Data for review:
-- ==== Sys2Proof/Machine/Slots.lean ====
section
/-! DEFINITION. Line events, the four slots with their event tables, plans as lists of slots, and the
pseudocode the tables come from (spec/40_bus_bit.md R112, R114, R116 to R119). -/

namespace Sys2Proof.Machine

/-- Where the sampled level of an `S` event goes (R115). -/
inductive Dest where
  /-- A slot `RST`: `PRES`. -/
  | presence
  /-- A slot `R(i, j)`: `RBIT`, and by `i` and `j` `SR[i]` and `BUF[j]`. -/
  | bit (i : Option BitIndex) (j : Option BufIndex)
  deriving DecidableEq, Repr

/-- A line event (00_scope.md R10): `L` starts pulling the line low, `H` releases it, `S` samples it. -/
inductive LineEvent where
  | L
  | H
  | S (d : Dest)
  deriving DecidableEq, Repr

/-- A slot (R114). -/
inductive Slot where
  /-- Reset and presence detection (R116). -/
  | rst
  /-- Write one bit (R117, R118). -/
  | w (b : Bool)
  /-- Read one bit (R119). -/
  | r (i : Option BitIndex) (j : Option BufIndex)
  deriving DecidableEq, Repr

/-- The length of a slot in ticks (R116 to R119). -/
def Slot.length : Slot → Nat
  | .rst => Config.tRstL + Config.tPds + Config.tRstRec
  | .w true => Config.tW1L + Config.tW1H
  | .w false => Config.tW0L + Config.tW0H
  | .r _ _ => Config.tRdL + Config.tRdS + Config.tRdRec

/-- For how many ticks from the start of a slot the controller pulls the line low (R116 to R119). -/
def Slot.lowTicks : Slot → Nat
  | .rst => Config.tRstL
  | .w true => Config.tW1L
  | .w false => Config.tW0L
  | .r _ _ => Config.tRdL

/-- The sample of a slot: its offset and its destination. Slots `W(b)` have none (R115). -/
def Slot.sample : Slot → Option (Nat × Dest)
  | .rst => some (Config.tRstL + Config.tPds, .presence)
  | .w _ => none
  | .r i j => some (Config.tRdL + Config.tRdS, .bit i j)

/-- The event tables of R116 to R119: `L` at offset 0, `H` when the low phase ends, `S` at the sample. -/
def Slot.event (sl : Slot) (o : Nat) : Option LineEvent :=
  if o = 0 then some .L
  else if o = sl.lowTicks then some .H
  else match sl.sample with
    | some (at_, d) => if o = at_ then some (.S d) else none
    | none => none

/-- The length of a plan: slots follow one another with no tick between them (R114). -/
def planLength : List Slot → Nat
  | [] => 0
  | sl :: rest => sl.length + planLength rest

/-- `ev` of a plan at an offset (R114): the entry of the slot the offset lies in. -/
def eventAt : List Slot → Nat → Option LineEvent
  | [], _ => none
  | sl :: rest, o => if o < sl.length then sl.event o else eventAt rest (o - sl.length)

/-- Whether the controller pulls the line low at an offset of a plan that no abort cuts short: the
column "`drv` from this tick" of R116 to R119. -/
def lowAt : List Slot → Nat → Bool
  | [], _ => false
  | sl :: rest, o => if o < sl.length then decide (o < sl.lowTicks) else lowAt rest (o - sl.length)

/-! ## Pseudocode and its meaning in ticks (00_scope.md R10, R112) -/

/-- A primitive of a command's pseudocode (00_scope.md R10). -/
inductive Prim where
  | driveLow
  | release
  | sample (d : Dest)
  | wait (n : Nat)
  deriving DecidableEq, Repr

/-- The pseudocode of a slot (R116 to R119). -/
def Slot.pseudocode : Slot → List Prim
  | .rst => [.driveLow, .wait Config.tRstL, .release, .wait Config.tPds, .sample .presence,
      .wait Config.tRstRec]
  | .w true => [.driveLow, .wait Config.tW1L, .release, .wait Config.tW1H]
  | .w false => [.driveLow, .wait Config.tW0L, .release, .wait Config.tW0H]
  | .r i j => [.driveLow, .wait Config.tRdL, .release, .wait Config.tRdS, .sample (.bit i j),
      .wait Config.tRdRec]

/-- The pseudocode of a plan. -/
def pseudocode (p : List Slot) : List Prim := p.flatMap Slot.pseudocode

/-- The line events of a pseudocode with their offsets, `c` ticks having been waited before it (R112). -/
def timedEvents : Nat → List Prim → List (Nat × LineEvent)
  | _, [] => []
  | c, .driveLow :: rest => (c, .L) :: timedEvents c rest
  | c, .release :: rest => (c, .H) :: timedEvents c rest
  | c, .sample d :: rest => (c, .S d) :: timedEvents c rest
  | c, .wait n :: rest => timedEvents (c + n) rest

/-- The length of a pseudocode: the sum of its waits (R112). -/
def waitTotal : List Prim → Nat
  | [] => 0
  | .wait n :: rest => n + waitTotal rest
  | .driveLow :: rest => waitTotal rest
  | .release :: rest => waitTotal rest
  | .sample _ :: rest => waitTotal rest

end Sys2Proof.Machine
end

How to complete this task: Each record above is to be reproduced word for word.

Task output:
-- ==== Sys2Proof/Machine/Slots.lean ====
section
/-! DEFINITION. Line events, the four slots with their event tables, plans as lists of slots, and the
pseudocode the tables come from (spec/40_bus_bit.md R112, R114, R116 to R119). -/

namespace Sys2Proof.Machine

/-- Where the sampled level of an `S` event goes (R115). -/
inductive Dest where
  /-- A slot `RST`: `PRES`. -/
  | presence
  /-- A slot `R(i, j)`: `RBIT`, and by `i` and `j` `SR[i]` and `BUF[j]`. -/
  | bit (i : Option BitIndex) (j : Option BufIndex)
  deriving DecidableEq, Repr

/-- A line event (00_scope.md R10): `L` starts pulling the line low, `H` releases it, `S` samples it. -/
inductive LineEvent where
  | L
  | H
  | S (d : Dest)
  deriving DecidableEq, Repr

/-- A slot (R114). -/
inductive Slot where
  /-- Reset and presence detection (R116). -/
  | rst
  /-- Write one bit (R117, R118). -/
  | w (b : Bool)
  /-- Read one bit (R119). -/
  | r (i : Option BitIndex) (j : Option BufIndex)
  deriving DecidableEq, Repr

/-- The length of a slot in ticks (R116 to R119). -/
def Slot.length : Slot → Nat
  | .rst => Config.tRstL + Config.tPds + Config.tRstRec
  | .w true => Config.tW1L + Config.tW1H
  | .w false => Config.tW0L + Config.tW0H
  | .r _ _ => Config.tRdL + Config.tRdS + Config.tRdRec

/-- For how many ticks from the start of a slot the controller pulls the line low (R116 to R119). -/
def Slot.lowTicks : Slot → Nat
  | .rst => Config.tRstL
  | .w true => Config.tW1L
  | .w false => Config.tW0L
  | .r _ _ => Config.tRdL

/-- The sample of a slot: its offset and its destination. Slots `W(b)` have none (R115). -/
def Slot.sample : Slot → Option (Nat × Dest)
  | .rst => some (Config.tRstL + Config.tPds, .presence)
  | .w _ => none
  | .r i j => some (Config.tRdL + Config.tRdS, .bit i j)

/-- The event tables of R116 to R119: `L` at offset 0, `H` when the low phase ends, `S` at the sample. -/
def Slot.event (sl : Slot) (o : Nat) : Option LineEvent :=
  if o = 0 then some .L
  else if o = sl.lowTicks then some .H
  else match sl.sample with
    | some (at_, d) => if o = at_ then some (.S d) else none
    | none => none

/-- The length of a plan: slots follow one another with no tick between them (R114). -/
def planLength : List Slot → Nat
  | [] => 0
  | sl :: rest => sl.length + planLength rest

/-- `ev` of a plan at an offset (R114): the entry of the slot the offset lies in. -/
def eventAt : List Slot → Nat → Option LineEvent
  | [], _ => none
  | sl :: rest, o => if o < sl.length then sl.event o else eventAt rest (o - sl.length)

/-- Whether the controller pulls the line low at an offset of a plan that no abort cuts short: the
column "`drv` from this tick" of R116 to R119. -/
def lowAt : List Slot → Nat → Bool
  | [], _ => false
  | sl :: rest, o => if o < sl.length then decide (o < sl.lowTicks) else lowAt rest (o - sl.length)

/-! ## Pseudocode and its meaning in ticks (00_scope.md R10, R112) -/

/-- A primitive of a command's pseudocode (00_scope.md R10). -/
inductive Prim where
  | driveLow
  | release
  | sample (d : Dest)
  | wait (n : Nat)
  deriving DecidableEq, Repr

/-- The pseudocode of a slot (R116 to R119). -/
def Slot.pseudocode : Slot → List Prim
  | .rst => [.driveLow, .wait Config.tRstL, .release, .wait Config.tPds, .sample .presence,
      .wait Config.tRstRec]
  | .w true => [.driveLow, .wait Config.tW1L, .release, .wait Config.tW1H]
  | .w false => [.driveLow, .wait Config.tW0L, .release, .wait Config.tW0H]
  | .r i j => [.driveLow, .wait Config.tRdL, .release, .wait Config.tRdS, .sample (.bit i j),
      .wait Config.tRdRec]

/-- The pseudocode of a plan. -/
def pseudocode (p : List Slot) : List Prim := p.flatMap Slot.pseudocode

/-- The line events of a pseudocode with their offsets, `c` ticks having been waited before it (R112). -/
def timedEvents : Nat → List Prim → List (Nat × LineEvent)
  | _, [] => []
  | c, .driveLow :: rest => (c, .L) :: timedEvents c rest
  | c, .release :: rest => (c, .H) :: timedEvents c rest
  | c, .sample d :: rest => (c, .S d) :: timedEvents c rest
  | c, .wait n :: rest => timedEvents (c + n) rest

/-- The length of a pseudocode: the sum of its waits (R112). -/
def waitTotal : List Prim → Nat
  | [] => 0
  | .wait n :: rest => n + waitTotal rest
  | .driveLow :: rest => waitTotal rest
  | .release :: rest => waitTotal rest
  | .sample _ :: rest => waitTotal rest

end Sys2Proof.Machine
end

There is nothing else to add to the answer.